ASSIGNMENT: Work out how many lines of the data below hold the string "SrcState". Answer with that number alone.

__________

/-- The value of a register after a write's data (R20): a class that does not match changes nothing. -/
def putData (k : Core) (x : CReg) (d : WriteData) : Core :=
  match x, d with
  | .tile r, .tile v m pv pm =>
    let t := (k.tiles[r.toNat]'r.isLt)
    let t := { t with val := mergeBits t.val v m, poison := mergeBits t.poison pv pm }
    { k with tiles := k.tiles.set r.toNat t r.isLt }
  | .acc r, .acc v m pv pm =>
    let t := (k.accs[r.toNat]'r.isLt)
    let t := { t with val := mergeBits t.val v m, poison := mergeBits t.poison pv pm }
    { k with accs := k.accs.set r.toNat t r.isLt }
  | .sig r, .sig v =>
    let t := (k.sigs[r.toNat]'r.isLt)
    { k with sigs := k.sigs.set r.toNat { t with val := v } r.isLt }
  | _, _ => k

/-- A write completes: value, C, P and OPEN appear together and the reservation is released (R20, R21). -/
def completeWrite (k : Core) (x : CReg) (rdr : BitVec 3) (d : WriteData) : Core :=
  (k.putData x d).setCnt x ((k.cnt x).complete rdr)

/-- Reserve a register for a write. -/
def reserve (k : Core) (x : CReg) : Core := k.setCnt x (k.cnt x).reserve

end Core

/-- One counted source against a count state (Table 1.6). -/
inductive SrcState where
  | ready | stale | wait | overrun
deriving DecidableEq, Repr

/-- Table 1.6: d is C minus the expected count, read serially. -/
def Count.source (n : Count) (e : BitVec 16) : SrcState :=
  let d := n.c - e
  if d == 0 then (if n.p != 0 || n.opn then .ready else .overrun)
  else if d.toNat < 0x8000 then .stale
  else .wait

/-- REG and CLS in bits [9:0] and a count in bits [25:10] (Table 1.9). -/
def countEaddr (x : CReg) (e : BitVec 16) : Word :=
  let cls : BitVec 3 := match x with
    | .tile _ => 0
    | .acc _ => 1
    | .sig _ => 2
  let reg : BitVec 7 := match x with
    | .tile r => r
    | .acc r => r.setWidth 7
    | .sig r => r.setWidth 7
  ((0 : BitVec 38) ++ e ++ cls ++ reg)

/-- What the sources of an instruction come to (R24, R25, R404). -/
inductive SrcVerdict where
  | conflict (x : CReg)
  | failing (x : CReg)
  | stale (x : CReg) (e : BitVec 16)
  | wait
  | overrun (x : CReg) (e : BitVec 16)
  | ready
deriving DecidableEq, Repr

/-- The first register two counted sources name under different counts (Table 1.7). -/
def conflictIn : List SrcRef → Option CReg
  | [] => none
  | r :: rest =>
    match r.exp with
    | none => conflictIn rest
    | some e =>
      if rest.any (fun q => q.x == r.x && q.exp.isSome && q.exp != some e) then some r.x else conflictIn rest

/-- The first source in a given state, in operand order: which of several sources that fail alike EADDR names is the
model's choice (assumption log 28). -/
def Core.firstIn (k : Core) (st : SrcState) (srcs : List SrcRef) : Option (CReg × BitVec 16) :=
  srcs.findSome? fun r =>
    match r.exp with
    | none => none
    | some e => if (k.cnt r.x).source e == st then some (r.x, e) else none

/-- R24 over all counted sources, after the check of Table 1.7; a register whose count state has failed raises
before anything else (R404). -/
def Core.evalSources (k : Core) (srcs : List SrcRef) : SrcVerdict :=
  match srcs.find? fun r => (k.cnt r.x).bad with
  | some r => .failing r.x
  | none =>
    match k.firstIn .stale srcs with
    | some (x, e) => .stale x e
    | none =>
      match k.firstIn .wait srcs with
      | some _ => .wait
      | none =>
        match k.firstIn .overrun srcs with
        | some (x, e) => .overrun x e
        | none => .ready

/-- The distinct counted registers of a list of sources. -/
def countedRegs (srcs : List SrcRef) : List CReg :=
  ((srcs.filter fun r => r.exp.isSome).map (·.x)).eraseDups

/-! ### What is ordered after the loads of the weight buffer (R37, R48, R227, R264) -/

/-- A stream is ordered after a PWLD. -/
def Landed.learn (l : Landed) (x : StreamId) : Landed := if l.after.contains x then l else { l with after := x :: l.after }

/-- What a stream reads of a register's write with count n orders it after a PWLD: the completion itself (R227), or a write that
a stream so ordered has made. -/
def Landed.reaches (l : Landed) (x : CReg) (n : BitVec 16) : Bool :=
  (x == .sig l.g && n == l.n) || l.via.contains (.reg x n)

/-- A counted read orders its stream after the PWLDs that the write it names is ordered after; a read of an OPEN register is no
handoff (R37). -/
def Core.orderReads (k : Core) (x : StreamId) (srcs : List SrcRef) : Core :=
  { k with landed := k.landed.map fun l =>
      if srcs.any fun r => match r.exp with
        | some n => !(k.cnt r.x).opn && l.reaches r.x n
        | none => false
      then l.learn x else l }

/-- A write of a register that a stream issues carries the stream's order under the count it will make (R37). -/
def Core.handOn (k : Core) (x : StreamId) (regs : List CReg) : Core :=
  { k with landed := k.landed.map fun l =>
      let made := regs.map fun r => Handoff.reg r ((k.cnt r).c + 1)
      { l with via := (if l.after.contains x then made else []) ++ l.via.filter fun h => !made.contains h } }

/-- A stream that is ordered after a PWLD carries its order to others (Table 12.3: FORK, JOIN). -/
def Core.handTo (k : Core) (givers takers : List StreamId) : Core :=
  { k with landed := k.landed.map fun l => if givers.any l.after.contains then takers.foldl Landed.learn l else l }

/-- An operation on a cell takes the order of what was released on it, and releases its stream's own where it writes the cell
(R229, R233, Table 12.3). -/
def Core.orderCell (k : Core) (x : StreamId) (acq rel : Bool) (c : CoreId) (i : BitVec 12) : Core :=
  { k with landed := k.landed.map fun l =>
      let l := if acq && l.via.contains (.cell c i) then l.learn x else l
      if rel && l.after.contains x && !l.via.contains (.cell c i) then { l with via := .cell c i :: l.via } else l }

/-- Debit every distinct counted register once (R24 step 4); the reads order their stream (R37). -/
def Core.debitAll (k : Core) (x : StreamId) (srcs : List SrcRef) : Core :=
  ((countedRegs srcs).foldl (fun k x => k.setCnt x (k.cnt x).debit) k).orderReads x srcs

/-- The debits an instruction makes, with each register's count then (assumption log 12). -/
def Core.debitsOf (k : Core) (srcs : List SrcRef) : List (CReg × BitVec 16) :=
  ((countedRegs srcs).filter fun x => !(k.cnt x).opn).map fun x => (x, (k.cnt x).c)

/-- The hard stop is in force on a stream (R342): until the drain is withdrawn (R341) or the task restored. -/
def Stream.hard (v : Stream) : Bool := v.hs && v.dr

/-- An ordering kind that acquires (Table 4.7). -/
def acquires : OrdScp → Bool
  | .acq _ => true
  | .ar _ => true
  | _ => false

/-- An ordering kind that releases (Table 4.7). -/
def releases : OrdScp → Bool
  | .rel _ => true
  | .ar _ => true
  | _ => false

/-! ## Records to the host -/

/-- A write of a management register by the host: in minimal mode it is discarded (R389). -/
def State.bar0 (s : State) (f : State → State) : Out := .next (if s.boot.stage == .minimal then s else f s)

/-- 64 bytes as one value, byte 0 lowest. -/
def recordOf (bs : List Byte) : BitVec 512 := BitVec.ofNat 512 (leNat bs)

/-- Post a record to a mailbox, or hold it back when the ring is full (R376). -/
def Mailbox.post (m : Mailbox) (r : BitVec 512) : Mailbox :=
  if m.heldBack.isEmpty && (m.mbwr - m.mbrd).toNat < 64 then
    { m with ring := m.ring.set (m.mbwr.toNat % 64) r (Nat.mod_lt _ (by decide)), mbwr := m.mbwr + 1 }
  else { m with heldBack := m.heldBack ++ [r] }

namespace State

/-- An interrupt message (R375): a VF vector above 63 sends nothing, and the remap table decides where it is on. -/
def sendIrq (s : State) (fn : BitVec 6) (vec : BitVec 11) : State :=
  if fn != 0 && decide (63 < vec.toNat) then s
  else if s.remapEn then
    match s.remap.get? (2048 * fn.toNat + vec.toNat) with
    | some e =>
      if e.valid then { s with irqs := s.irqs ++ [⟨fn, vec, some (e.addr, e.data)⟩] }
      else { s with irqDropped := s.irqDropped + 1 }
    | none => { s with irqDropped := s.irqDropped + 1 }
  else { s with irqs := s.irqs ++ [⟨fn, vec, none⟩] }

/-- The state with one function's mailbox changed. -/
def modMbox (s : State) (fn : BitVec 6) (f : Mailbox → Mailbox) : State :=
  { s with mboxes := s.mboxes.set fn.toNat (f (s.mboxes[fn.toNat]'fn.isLt)) fn.isLt }

/-- Post to a function's mailbox; PF vector 0 signals a record of the PF mailbox (R375, R376). In minimal mode the mailboxes
take nothing (R389). -/
def postMail (s : State) (fn : BitVec 6) (r : BitVec 512) : State :=
  if s.boot.stage == .minimal then s
  else
    let s := s.modMbox fn fun m => m.post r
    if fn == 0 then s.sendIrq 0 0 else s

/-- Post a notice to the PF and fabric-manager mailboxes (R383). -/
def postNotice (s : State) (kind port : Nat) (dev : BitVec 16) : State :=
  let r := recordOf (leBytes 1 kind ++ leBytes 1 port ++ leBytes 2 dev.toNat ++ leBytes 4 0 ++ leBytes 8 s.tick)
  { s.postMail 0 r with fmbox := s.fmbox.post r }

/-- Write an error record (R408): dropped and counted when the ring is full. -/
def errorRecord (s : State) (kind src unit part count : Nat) (addr : Nat) (taskid pc syn : Nat) : State :=
  let r := recordOf (leBytes 1 kind ++ leBytes 1 src ++ leBytes 2 unit ++ leBytes 2 part ++ leBytes 2 count ++
    leBytes 8 s.tick ++ leBytes 8 addr ++ leBytes 8 taskid ++ leBytes 8 pc ++ leBytes 4 syn)
  if (s.errs.wr - s.errs.rd).toNat < 4096 then
    { s with errs := { s.errs with recs := s.errs.recs.set (s.errs.wr.toNat % 4096) r, wr := s.errs.wr + 1 } }
  else { s with errs := { s.errs with ovf := s.errs.ovf + 1 } }
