/-- An engine's access looks its page up in the core's TLB (R10), unless it lies in the local window or under an aperture. -/
def State.looksUp (s : State) (x : TransCtx) (va : VAddr) : Bool :=
  decide (va.toNat < windowBase) && (s.apertureAt x.part va.toNat).isNone

/-- The entry that an engine's lookup brings into the TLBs: none where it hits, or where the walk fails. -/
def State.engineEntry (s : State) (c : CoreId) (x : TransCtx) (va : VAddr) : Option TlbEntry :=
  if !s.looksUp x va || ((s.core c).tlbFind x va.toNat).isSome then none
  else match s.walk x va.toNat with
    | .ok t => some (tlbOf x va.toNat t false)
    | _ => none

/-- The requests of an engine's accesses, in order (R10, R414, Table 27.3): an access whose page the core's TLB does not hold misses
and walks the tables, whether or not the walk succeeds, and leaves its entry in the TLBs. -/
def State.engineReqs (s : State) (c : CoreId) (pump : Bool) : List Attempt → List Req
  | [] => []
  | a :: rest =>
    let x := s.engineCtx c a.kind
    let walks := if s.looksUp x a.va && ((s.core c).tlbFind x a.va.toNat).isNone then
        ⟨⟨a.va, .zero⟩, [], false, pump, true⟩ :: s.walkReqs x a.va pump
      else []
    let made := match a.made with
      | some l => [unitReq (a.kind == .write) pump ⟨a.va, l⟩ a.parts]
      | none => []
    let s' := match s.engineEntry c x a.va with
      | some e => s.fillTlb c e
      | none => s
    walks ++ made ++ s'.engineReqs c pump rest

/-- The entries that an engine's accesses leave in the TLBs. -/
def State.engineFill (s : State) (c : CoreId) (as : List Attempt) : State :=
  as.foldl (fun s a => match s.engineEntry c (s.engineCtx c a.kind) a.va with
    | some e => s.fillTlb c e
    | none => s) s

/-- The parts of a unit that a load reads (R193, R196): a row, or the planes of a block. -/
def loadParts (planed : Option (Nat × Bool)) : List (Nat × Nat) :=
  match planed with
  | none => [(0, 128)]
  | some (n, rn1) => (planesRead n rn1).map fun k => (128 * k, 128)

/-- The request of a unit of a load. -/
def loadReq (planed : Option (Nat × Bool)) (u : MemUnit) : Req := unitReq false false u (loadParts planed)

/-- The pieces of memory that some parts of a unit are. -/
def MemUnit.pieces (u : MemUnit) (parts : List (Nat × Nat)) : List (Loc × Nat) := parts.map fun p => (u.loc.plus p.1, p.2)

/-- The memory that a load reads. -/
def LoadRec.pieces (r : LoadRec) : List (Loc × Nat) := r.units.flatMap fun u => u.pieces (loadParts r.planed)

end Sys2Proof.Machine
end

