-- ==== Sys2Proof/Machine/Graph.lean ====
section
/-! DEFINITION. The graph engine: queues, admission, graph checks, the well, dispatch, and the states of nodes
(spec/19, spec/17 R295 to R297, spec/18 R311, R312, spec/25 R396, R397). -/

namespace Sys2Proof.Machine

/-! ## Queues (R315 to R317, R371) -/

/-- A queue: DISABLED with no descriptor where nothing has been written (Table 19.2). -/
def State.queue (s : State) (q : BitVec 15) : Queue := (s.queues.get? q.toNat).getD Queue.zero

/-- The state with one queue changed. -/
def State.modQueue (s : State) (q : BitVec 15) (f : Queue → Queue) : State :=
  { s with queues := s.queues.set q.toNat (f (s.queue q)) }

/-! Fields of the descriptor (Table 19.1). -/

def Queue.base (q : Queue) : Nat := (q.desc.extractLsb' 0 64).toNat
def Queue.log2 (q : Queue) : Nat := (q.desc.extractLsb' 64 8).toNat
def Queue.pceil (q : Queue) : Nat := (q.desc.extractLsb' 72 8).toNat
def Queue.kmask (q : Queue) : BitVec 16 := q.desc.extractLsb' 80 16
def Queue.gmax (q : Queue) : Nat := (q.desc.extractLsb' 96 16).toNat
def Queue.partNum (q : Queue) : Nat := (q.desc.extractLsb' 112 16).toNat
def Queue.pasid (q : Queue) : BitVec 20 := q.desc.extractLsb' 128 20
/-- Window i: base and limit page numbers. -/
def Queue.window (q : Queue) (i : Nat) : Nat × Nat :=
  ((q.desc.extractLsb' (192 + 64 * i) 32).toNat, (q.desc.extractLsb' (224 + 64 * i) 32).toNat)
/-- The partition of a queue; a queue is enabled only with one that exists (R371). -/
def Queue.part (q : Queue) : PartId := if h : q.partNum < 64 then ⟨q.partNum, h⟩ else 0

/-- Check 1 of Table 19.4. -/
def Queue.descBad (q : Queue) : Option (BitVec 8) :=
  if q.base % 64 != 0 || decide (2 ^ 51 ≤ q.base) then some 0x01
  else if q.log2 < 4 || 16 < q.log2 || q.desc.extractLsb' 148 44 != 0 || q.desc.extractLsb' 448 64 != 0 then some 0x02
  else none

/-- Checks 1 and 2 of Table 19.4. -/
def Queue.ringBad (q : Queue) : Option (BitVec 8) :=
  match q.descBad with
  | some c => some c
  | none => if 2 ^ q.log2 < (q.widx - q.ridx).toNat then some 0x03 else none

/-- QSTAT (R317). -/
def Queue.qstat (q : Queue) : Word :=
  (0 : BitVec 7) ++ bit1 q.hedge ++ q.hsub ++ q.hidx ++ q.halt

/-- A queue halts with RIDX on its failing command (R317, R319); a halt interrupt follows QSTAT (R372, R375). -/
def State.haltQueue (s : State) (q : BitVec 15) (cause : BitVec 8) (sub : Nat) (edge : Bool) : State :=
  let s := s.modQueue q fun k => { k with st := .halted, halt := cause, hidx := k.ridx, hsub := BitVec.ofNat 16 sub,
                                          hedge := edge, cmd := none, req := false }
  let k := s.queue q
  if k.qirq.getLsbD 17 && k.qmap.getLsbD 31 then s.sendIrq k.fn (k.qirq.extractLsb' 0 11) else s

/-- A discarded notify write is counted for the function of the queue (R372, R373). -/
def State.notifyDrop (s : State) (q : BitVec 15) : State :=
  let fn := (s.queue q).fn
  { s with fns := s.fns.set fn.toNat { s.fns[fn.toNat]'fn.isLt with ndrop := (s.fns[fn.toNat]'fn.isLt).ndrop + 1 } fn.isLt }

/-- A write of WIDX by the host (R316, R319, R372): the index of a queue that is not ACTIVE is recorded. -/
def execNotifyWidxWrite (q : BitVec 15) (pasid : Option (BitVec 20)) (v : BitVec 32) (s : State) : Out :=
  let k := s.queue q
  .next (if !k.qmap.getLsbD 31 then s
    else if pasid != some k.pasid then s.notifyDrop q
    else
      let s := s.modQueue q fun k => { k with widx := v }
      if k.st != .active then s
      else match (s.queue q).ringBad with
        | some cause => s.haltQueue q cause 0 false
        | none => s)

/-- The function that owns a queue serves its partition (R371): VFPART binds virtual functions. -/
def State.mayEnable (s : State) (k : Queue) : Bool :=
  decide (k.partNum < 64) && (k.fn == 0 || (s.fns[k.fn.toNat]'k.fn.isLt).part == k.part)

/-- The host writes a descriptor and enables the queue (R316, Table 19.2). -/
def execQueueEnable (q : BitVec 15) (desc : BitVec 512) (s : State) : Out :=
  s.bar0 fun s =>
    let k := { s.queue q with desc := desc }
    if (k.st == .disabled || k.st == .halted) && s.mayEnable k then
      s.modQueue q fun _ => { k with st := .active, ridx := 0, widx := 0, halt := 0, hidx := 0, hsub := 0,
                                     hedge := false, cmd := none, req := false, wait := none }
    else s

/-- The host clears a queue's descriptor (Table 19.2). -/
def execQueueDisable (q : BitVec 15) (s : State) : Out :=
  s.bar0 fun s => s.modQueue q fun k => { k with desc := 0, st := .disabled, halt := 0, hidx := 0, hsub := 0,
                                                 hedge := false, cmd := none, req := false, wait := none }

/-! ## Reading rings and descriptors (R315, R350, R374) -/

/-- What the graph engine reads: bytes, a byte that cannot be read, or a page of host memory not answered yet. -/
inductive DevRead where
  | ok (bs : List Byte)
  | fault
  | wait
deriving DecidableEq, Repr

/-- Bytes inside one page, translated under a PASID. -/
def State.devPage (s : State) (p : PartId) (pasid : BitVec 20) (va n : Nat) : DevRead :=
  if windowBase < va + n then .fault
  else if s.blockedPage p pasid va then .wait
  else
    let x : TransCtx := ⟨p, pasid, false, .read⟩
    match s.walk x va with
    | .fault _ => .fault
    | .poison _ => .fault
    | .blocked => .wait
    | .ok t =>
      if !(inDram t.pa || inHost t.pa) then .fault
      else match s.hostBar x (BitVec.ofNat 51 va) t.pa with
        | none => if s.physBad t.pa n then .fault else .ok (s.readPhys p t.pa n)
        | some (.pri _) => .wait
        | some _ => .fault

/-- A run of at most one page's length, which may cross into the next page. -/
def State.devRead (s : State) (p : PartId) (pasid : BitVec 20) (va n : Nat) : DevRead :=
  let a := min n (0x8000 - va % 0x8000)
  match s.devPage p pasid va a with
  | .ok x =>
    if n == a then .ok x
    else match s.devPage p pasid (va + a) (n - a) with
      | .ok y => .ok (x ++ y)
      | r => r
  | r => r

/-! ## Commands and admission (R318, R319) -/

/-! Fields of a command (Table 19.3). -/

def cmdKind (c : BitVec 512) : Nat := (c.extractLsb' 0 8).toNat
def cmdPrio (c : BitVec 512) : Nat := (c.extractLsb' 8 8).toNat
def cmdGraph (c : BitVec 512) : Nat := (c.extractLsb' 64 64).toNat
def cmdHandle (c : BitVec 512) : Word := c.extractLsb' 128 64
def cmdValue (c : BitVec 512) : Word := c.extractLsb' 192 64

/-- Step 5 of Table 19.4: the bytes the kind does not use are zero, and PRIO is at most PCEIL. -/
def Queue.packetOk (q : Queue) (c : BitVec 512) : Bool :=
  c.extractLsb' 16 48 == 0 && c.extractLsb' 256 256 == 0 && decide (cmdPrio c ≤ q.pceil) && decide (cmdPrio c ≤ 7) &&
    (cmdKind c == 1 || (cmdPrio c == 0 && cmdGraph c == 0)) &&
    (cmdKind c != 0 || (cmdHandle c == 0 && cmdValue c == 0))

/-- Step 6: the graph descriptor is aligned and its first page lies in an enabled window. -/
def Queue.windowOk (q : Queue) (a : Nat) : Bool :=
  a % 64 == 0 && (List.range 4).any fun i =>
    decide ((q.window i).1 ≤ a / 0x8000) && decide (a / 0x8000 ≤ (q.window i).2)

/-- A handle that Table 19.3 allows a queue: a partition cell of a physical core of its partition. -/
def State.queueHandle (s : State) (q : Queue) (h : Word) : Option (CoreId × BitVec 12) :=
  match physHandle h with
  | some (c, i) => if s.coreIn q.part c then some (c, i) else none
  | none => none

/-- Steps 4 to 7 of Table 19.4. -/
def State.cmdBad (s : State) (q : Queue) (c : BitVec 512) : Option (BitVec 8) :=
  if 3 < cmdKind c || !q.kmask.getLsbD (cmdKind c) then some 0x05
  else if !q.packetOk c then some 0x06
  else if cmdKind c == 1 && !q.windowOk (cmdGraph c) then some 0x07
  else if cmdKind c != 0 && !(cmdKind c == 1 && cmdHandle c == 0) && (s.queueHandle q (cmdHandle c)).isNone then some 0x08
  else none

__________

OUTPUT FOR THIS EXERCISE: 3